Живая тьма окутала все вокруг и все в ней звенело и стонало от жуткого нечеловеческого вопля, затихающего и снова набирающего высоту. Леда не понимала, кто кричит, не ощущала своего тела, не помнила себя. Казалось, она растворилась в этом вопле, жила в каждом его отголоске и умирала в каждой его ноте.

А затем произошел взрыв. Но нет, это был не взрыв, просто Леде не с чем было сравнить это. Как будто вселенная родилась и умерла в один миг, а вместе с ней родилась и умерла сама Леда.

И затем – резко, неожиданно – все стихло. Леда плыла в тумане, бестелесная и невесомая. Она не знала, открыты её глаза или нет, не знала даже, есть ли у нее глаза. Не знала, во что она превратилась теперь. Осталась ли человеком, или стала призраком, а, может, далеким воспоминанием?
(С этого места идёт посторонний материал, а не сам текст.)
-- ==== Sys2Proof/Machine/Sequencer.lean ====
section
/-! DEFINITION. The connection sequencer (`42_connection_sequencer.md`): `OPEN` with `DETECT`, `AUTH`, `RENEG_SUB`
and `CFGWIN_SUB`, and `CLOSE`, `START`, `STOP`, `RESET`, `RENEG`, `CFGWIN`, `NOP`. -/

namespace Sys2Proof.Machine

/-- `STATE <- p`, the block's only control transfer (R10, R190). -/
def setPhase (p : Phase) : Micro Unit := fun s => .ok () { s with phase := p }

/-- `TOPEN <- 1` (R26). -/
def holdTransport : Micro Unit := fun s => .ok () { s with topen := true }

/-- `BAUD_CUR <- c` (R32). -/
def setBaudCur (c : BitVec 3) : Micro Unit := fun s => .ok () { s with baudCur := c }

/-- A step of a command that ends it when it returns a nonzero code: `e <- m ; if e != 0 then done(e)`. -/
def orElseDone (m : Micro ErrCode) (rest : Micro ErrCode) : Micro ErrCode := do
  let e ← m
  match e with
  | .noError => rest
  | _ => return e

/-! ### DETECT -/

/-- The loop of `DETECT` over the rates still to try (R193): close, reopen at the next code, probe. -/
def detectLoop : List (BitVec 3) → Micro ErrCode
  | [] => return .protocol
  | c :: cs => do
    tClose
    let opened ← tOpen c
    if opened then do
      holdTransport
      setBaudCur c
      let s ← get
      let r ← xack s.cfg.tcProbe []
      match r with
      | .tfail => return .transport
      | .ok => return .noError
      | .reject => detectLoop cs
    else return .transport

/-- `DETECT` (R193): a probe at the assumed rate, then the other rates in increasing code order. -/
def detect : Micro ErrCode := do
  let s ← get
  let r ← xack s.cfg.tcProbe []
  match r with
  | .tfail => return .transport
  | .ok => return .noError
  | .reject => detectLoop (baudCodes.filter fun c => c ≠ s.baudCur)

/-! ### AUTH -/

/-- The end of `AUTH`: the answer must be the password's echo; anything else is AuthenticationError (R194). -/
def checkEcho (password : List Byte) : Micro ErrCode := do
  let s ← get
  let accepted ← checkFrame s.cfg.tcPasswd (frameLen s.cfg s.pwLen.toNat)
  if accepted then do
    let same ← matchBytes password
    if same then return .noError else return .authentication
  else return .authentication

/-- The receiving half of `AUTH` (R194). -/
def awaitEcho (password : List Byte) : Micro ErrCode := do
  let s ← get
  let r ← recvFrame (frameLen s.cfg s.pwLen.toNat)
  match r with
  | .ok => checkEcho password
  | _ => return .transport

/-- `AUTH` (R194): one PASSWD frame, one answer. -/
def auth : Micro ErrCode := do
  let s ← get
  encodeFrame s.cfg.tcPasswd s.password
  let r ← sendFrame
  match r with
  | .ok => awaitEcho s.password
  | _ => return .transport

/-! ### RENEG_SUB and CFGWIN_SUB -/

/-- `BAUD_CUR <- old` and reopen the transport at the old rate: the revert of `RENEG_SUB` (R198). -/
def revert (old : BitVec 3) : Micro ErrCode := do
  setBaudCur old
  let opened ← tOpen old
  if opened then do
    holdTransport
    return .configuration
  else return .transport

/-- The verification exchange at the new rate (R198): anything but `Ok` closes the transport and reverts. -/
def verify (old : BitVec 3) : Micro ErrCode := do
  let s ← get
  let r ← xack s.cfg.tcProbe []
  match r with
  | .ok => return .noError
  | _ => do
    tClose
    revert old

/-- The block moves its own transport to the new rate: close, reopen, verify (R198). -/
def reconfigure (old new : BitVec 3) : Micro ErrCode := do
  tClose
  let opened ← tOpen new
  if opened then do
    holdTransport
    setBaudCur new
    verify old
  else revert old

/-- `RENEG_SUB` (R198). -/
def renegSub : Micro ErrCode := do
  let s ← get
  if s.baudDes = s.baudCur then return .noError
  else do
    let r ← xack s.cfg.tcBaud (baudPayload s.baudDes)
    match r with
    | .tfail => return .transport
    | .reject => return .protocol
    | .ok => reconfigure s.baudCur s.baudDes

/-- `CFGWIN_SUB` (R200). -/
def cfgwinSub : Micro ErrCode := do
  let s ← get
  if s.winValid then do
    let r ← xack s.cfg.tcWindow s.windowPayload
    return r.toErr
  else return .configuration

/-! ### The commands -/

/-- `OPEN` once the transport is held and `STATE` is Opening (R191). -/
def openSession : Micro ErrCode :=
  orElseDone detect do
    setPhase .negotiating
    orElseDone auth do
      setPhase .authenticated
      orElseDone renegSub cfgwinSub

/-- The body of `OPEN` (R191): state check, password length check (R192), then the session. -/
def openBody : Micro ErrCode := do
  let s ← get
  if s.phase ≠ .closed then return .precondition
  else if s.pwLen.toNat ≠ s.cfg.pwLenReq then return .configuration
  else do
    let opened ← tOpen s.baudCur
    if opened then do
      holdTransport
      setPhase .opening
      openSession
    else return .transport

/-- `OPEN` (R191). -/
def execOpen (s : State) : Host.Outcome State Fault Refusal := runCommand openBody s

/-- `if TOPEN = 1 then T_CLOSE() ; TOPEN <- 0`. -/
def releaseTransport : Micro Unit := do
  let s ← get
  if s.topen then tClose else return ()

/-- The body of `CLOSE` (R207). -/
def closeBody : Micro ErrCode := do
  releaseTransport
  setPhase .closed
  return .noError

/-- `CLOSE` (R207). -/
def execClose (s : State) : Host.Outcome State Fault Refusal := runCommand closeBody s

/-- `STATE <- Running ; CFG_LOCK <- 1` (R203). -/
def lockRunning : Micro Unit := fun s => .ok () { s with phase := .running, cfgLock := true }

/-- The body of `START` (R203). -/
def startBody : Micro ErrCode := do
  let s ← get
  if s.phase ≠ .authenticated ∧ s.phase ≠ .stopped then return .precondition
  else if s.winValid then do
    let r ← xack s.cfg.tcStart []
    match r with
    | .ok => do
      lockRunning
      return .noError
    | _ => return r.toErr
  else return .configuration

/-- `START` (R203). -/
def execStart (s : State) : Host.Outcome State Fault Refusal := runCommand startBody s

/-- The body of `STOP` (R204). -/
def stopBody : Micro ErrCode := do
  let s ← get
  if s.phase ≠ .running then return .precondition
  else do
    let r ← xack s.cfg.tcStop []
    match r with
    | .ok => do
      setPhase .stopped
      return .noError
    | _ => return r.toErr

/-- `STOP` (R204). -/
def execStop (s : State) : Host.Outcome State Fault Refusal := runCommand stopBody s

/-- The RESET frame is sent when the transport is held, and the transport released whether or not the send
succeeded; no answer is awaited (R205). -/
def sendReset : Micro ErrCode := do
  let s ← get
  if s.topen then do
    encodeFrame s.cfg.tcReset []
    let r ← sendFrame
    tClose
    return r.toErr
  else return .noError

/-- The body of `RESET` (R205). -/
def resetBody : Micro ErrCode := do
  let e ← sendReset
  setPhase .closed
  return e

/-- `RESET` (R205). -/
def execReset (s : State) : Host.Outcome State Fault Refusal := runCommand resetBody s

/-- The body of `RENEG` (R199). -/
def renegBody : Micro ErrCode := do
  let s ← get
  if s.phase ≠ .authenticated then return .precondition else renegSub

/-- `RENEG` (R199). -/
def execReneg (s : State) : Host.Outcome State Fault Refusal := runCommand renegBody s

/-- The body of `CFGWIN` (R201). -/
def cfgwinBody : Micro ErrCode := do
  let s ← get
  if s.phase ≠ .authenticated then return .precondition else cfgwinSub

/-- `CFGWIN` (R201). -/
def execCfgwin (s : State) : Host.Outcome State Fault Refusal := runCommand cfgwinBody s

/-- `NOP` (R209). -/
def execNop (s : State) : Host.Outcome State Fault Refusal := .next (s.done .noError)

end Sys2Proof.Machine
end

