/-- The end of `AUTH` on a string just received: success exactly when it is the sealed echo of the password, else
AuthenticationError, and the cursor is the one `echoCursor` gives (R168, R194). -/
theorem checkEcho_store {u : State} {pw bs : List Byte} (hw : u.cfg.wf = true) (hpw : pw.length = u.pwLen.toNat)
    (hlen : frameLen u.cfg pw.length ≤ u.cfg.pbCap) (hbs : bs.length ≤ frameLen u.cfg pw.length)
    (hcur : u.cur = BitVec.ofNat 16 (frameLen u.cfg pw.length)) :
    (checkEcho pw).run (u.store bs) =
      .ok (if bs = rxFrame u.cfg u.cfg.tcPasswd pw then .noError else .authentication)
        ((u.store bs).withCur (echoCursor u.cfg pw bs)) := by
  obtain ⟨-, hcap, -, -, hrx, -⟩ := Cfg.wf_facts hw
  obtain ⟨b, h1, hacc⟩ := checkFrame_store u.cfg.tcPasswd (bs := bs) hw hlen hbs
  rw [checkEcho, Micro.get_bind]
  simp only [State.store_cfg, State.store_pwLen, ← hpw]
  rw [Micro.bind_ok h1]
  cases b with
  | false =>
    have hne : ∀ p : List Byte, p.length = pw.length → bs ≠ rxFrame u.cfg u.cfg.tcPasswd p := fun p hp h => by
      have := hacc.2 ⟨p, hp, h⟩
      simp at this
    have hpay : bs ≠ rxFrame u.cfg u.cfg.tcPasswd ((bs.drop (u.cfg.hdrLen + 1)).take pw.length) := by
      intro h
      have hl := congrArg List.length h
      rw [rxFrame_length hrx] at hl
      simp only [List.length_take, List.length_drop, frameLen] at hl
      exact hne _ (by rw [List.length_take, List.length_drop]; omega) h
    rw [if_neg (hne pw rfl), echoCursor, if_neg hpay, hcur]
    rfl
  | true =>
    obtain ⟨p, hp, rfl⟩ := hacc.1 rfl
    have hfl : (rxFrame u.cfg u.cfg.tcPasswd p).length = frameLen u.cfg pw.length := by rw [rxFrame_length hrx, hp]
    rw [checkCursor_header (len := frameLen u.cfg pw.length) u.cur (by omega)
      (by simp [rxFrame, frameBytes, ← hrx]) hrx]
    have hpay : ((rxFrame u.cfg u.cfg.tcPasswd p).drop (u.cfg.hdrLen + 1)).take pw.length = p := by
      rw [rxFrame, frameBytes, List.drop_append, List.drop_eq_nil_of_le (by omega), ← hp, hrx]
      simp
    simp only [frameLen] at hlen
    have hcn : (BitVec.ofNat 16 (u.cfg.hdrLen + 1)).toNat = u.cfg.hdrLen + 1 := by rw [BitVec.toNat_ofNat]; omega
    obtain ⟨b, c, h4, h5, h6, h7⟩ := matchBytes_spec
      (s := (u.store (rxFrame u.cfg u.cfg.tcPasswd p)).withCur (BitVec.ofNat 16 (u.cfg.hdrLen + 1))) (bs := pw)
      (by simp only [State.withCur_cur, State.withCur_cfg, State.store_cfg, hcn]; omega) hcap
    simp only [State.withCur_cur, hcn] at h5 h6 h7
    have hread : State.pbRange ((u.store (rxFrame u.cfg u.cfg.tcPasswd p)).withCur
        (BitVec.ofNat 16 (u.cfg.hdrLen + 1))) (u.cfg.hdrLen + 1) pw.length = p := by
      rw [← hp, State.pbRange_eq_iff]
      exact fun i hi => pbRead_payload hw hi
    rw [hread] at h5 h7
    have hiff : rxFrame u.cfg u.cfg.tcPasswd p = rxFrame u.cfg u.cfg.tcPasswd pw ↔ p = pw := by
      constructor
      · intro h
        have h' := List.append_cancel_left h
        simp only [List.cons.injEq, true_and] at h'
        exact (List.append_inj h' hp).1
      · rintro rfl; rfl
    have hc : c = echoCursor u.cfg pw (rxFrame u.cfg u.cfg.tcPasswd p) := by
      rw [echoCursor, hpay, if_pos rfl]
      apply BitVec.eq_of_toNat_eq
      rw [BitVec.toNat_ofNat]
      cases b with
      | false =>
        have := commonPrefix_lt hp (fun h => by simpa using h5.2 h)
        rw [h7 rfl, Nat.min_eq_left (by omega)]
        omega
      | true =>
        rw [h6 rfl, h5.1 rfl, commonPrefix_self, Nat.min_eq_right (by omega)]
        omega
    simp only [if_true]
    rw [Micro.bind_ok h4, State.withCur_withCur, hc]
    cases b with
    | false =>
      have hne : rxFrame u.cfg u.cfg.tcPasswd p ≠ rxFrame u.cfg u.cfg.tcPasswd pw := fun h => by
        simpa using h5.2 (hiff.1 h)
      rw [if_neg hne]
      rfl
    | true => rw [if_pos (hiff.2 (h5.1 rfl))]; rfl

/-- `AUTH` is one exchange; it ends with success, TransportError or AuthenticationError. -/
theorem auth_session {s : State} (hw : s.cfg.wf = true) (hlen : s.pwLen.toNat ≤ 8) :
    ∃ e t, auth.run s = .ok e t ∧ Session 2 (frameLen s.cfg 8) s t ∧ t.phase = s.phase ∧ t.topen = s.topen ∧
      (e = .noError ∨ e = .transport ∨ e = .authentication) := by
  obtain ⟨hmin, h16, -, -, -, -⟩ := Cfg.wf_facts hw
  have hL : frameLen s.cfg s.pwLen.toNat = s.cfg.hdrLen + 2 + s.pwLen.toNat := rfl
  have hL8 : frameLen s.cfg 8 = s.cfg.hdrLen + 2 + 8 := rfl
  have hcap : frameLen s.cfg s.pwLen.toNat ≤ s.cfg.pbCap := by omega
  have hp : frameLen s.cfg s.password.length ≤ s.cfg.pbCap := by rw [State.password_length]; exact hcap
  have hb : frameLen s.cfg s.password.length ≤ frameLen s.cfg 8 := by rw [State.password_length]; omega
  rw [auth, Micro.get_bind, Micro.bind_ok (encodeFrame_ok _ hw hp)]
  cases ht : s.topen with
  | false =>
    have e0 := (Exchanged.encoded s.cfg.tcPasswd hw hp).mono hb
    rw [Micro.bind_ok (encode_send_released _ ht)]
    exact ⟨.transport, _, rfl, Session.of_exchanged e0, rfl, ht, by simp⟩
  | true =>
    obtain ⟨es, htr⟩ := Exchanged.sent s.cfg.tcPasswd hw hp ht
    rw [Micro.bind_ok (encode_send _ hw hp ht)]
    have hfld : (s.sent s.cfg.tcPasswd s.password).cfg = s.cfg ∧
        (s.sent s.cfg.tcPasswd s.password).pwLen = s.pwLen ∧
        (s.sent s.cfg.tcPasswd s.password).topen = true := by rw [es.same]; exact ⟨rfl, rfl, ht⟩
    obtain ⟨hc, hpl, htop⟩ := hfld
    have phase_of : ∀ {b u}, Exchanged b s u → u.phase = s.phase ∧ u.topen = true := fun h => by
      rw [h.same]; exact ⟨rfl, ht⟩
    cases ha : s.nextAnswer.isOk with
    | false =>
      exact ⟨.transport, _, rfl, Session.of_exchanged (es.mono hb), (phase_of es).1, (phase_of es).2, by simp⟩
    | true =>
      simp only [if_true]
      rw [awaitEcho, Micro.get_bind, hc, hpl]
      have hrun := recvFrame_eq (s.sent s.cfg.tcPasswd s.password) (frameLen s.cfg s.pwLen.toNat)
      rw [if_pos htop] at hrun
      have recv := fun u => es.received (len := frameLen s.cfg s.pwLen.toNat) (u := u) ht ⟨_, .inl htr⟩ (by omega) hcap h16
      have hmax : max (frameLen s.cfg s.password.length) (frameLen s.cfg s.pwLen.toNat) ≤ frameLen s.cfg 8 :=
        max_le hb (by omega)
      cases hr : (s.sent s.cfg.tcPasswd s.password).nextAnswer.received (frameLen s.cfg s.pwLen.toNat) with
      | none =>
        rw [hr] at hrun
        rw [Micro.bind_ok hrun]
        have hx := recv _ (.inl rfl)
        exact ⟨.transport, _, rfl, Session.of_exchanged (hx.mono hmax), (phase_of hx).1, (phase_of hx).2, by simp⟩
      | some bs =>
        rw [hr] at hrun
        rw [Micro.bind_ok hrun]
        have hx := recv _ (.inr ⟨bs, hr, rfl⟩)
        obtain ⟨u, hu⟩ : ∃ u, u = (s.sent s.cfg.tcPasswd s.password).polled (frameLen s.cfg s.pwLen.toNat) := ⟨_, rfl⟩
        rw [← hu] at hx ⊢
        have hcu : u.cfg = s.cfg := by rw [hu, State.sent_polled]; simp
        have hpu : u.pwLen = s.pwLen := by rw [hu, State.sent_polled]; simp
        have hcur : u.cur = BitVec.ofNat 16 (frameLen s.cfg s.password.length) := by rw [hu, State.sent_polled]
        have h1 := checkEcho_store (u := u) (pw := s.password) (bs := bs) (by rw [hcu]; exact hw)
          (by rw [State.password_length, hpu]) (by rw [hcu]; exact hp)
          (by rw [hcu, State.password_length]; exact Answer.received_length hr) (by rw [hcu]; exact hcur)
        exact ⟨_, _, h1, Session.of_exchanged ((hx.setCur _).mono hmax), (phase_of hx).1, (phase_of hx).2,
          by split <;> simp⟩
Это было неважно. Ей это не было интересно. Туман проникал в нее и она сама становилась туманом. Мысли ушли, чувства – тоже. Она могла бы провести так целую вечность.

Туман вдруг всколыхнулся, потревоженный новым звуком. Голосом. И звуком её имени. Кто-то звал её, кто-то очень важный. Кто-то, кого она потеряла, но он почему-то все еще был здесь, а она… она уходила. Леда хотела протянуть руку, назад, навстречу этому самому важному голосу, такому испуганному, нуждающемуся в ней сейчас так же, как и многие годы назад – и не могла. Он позвал её в последний раз.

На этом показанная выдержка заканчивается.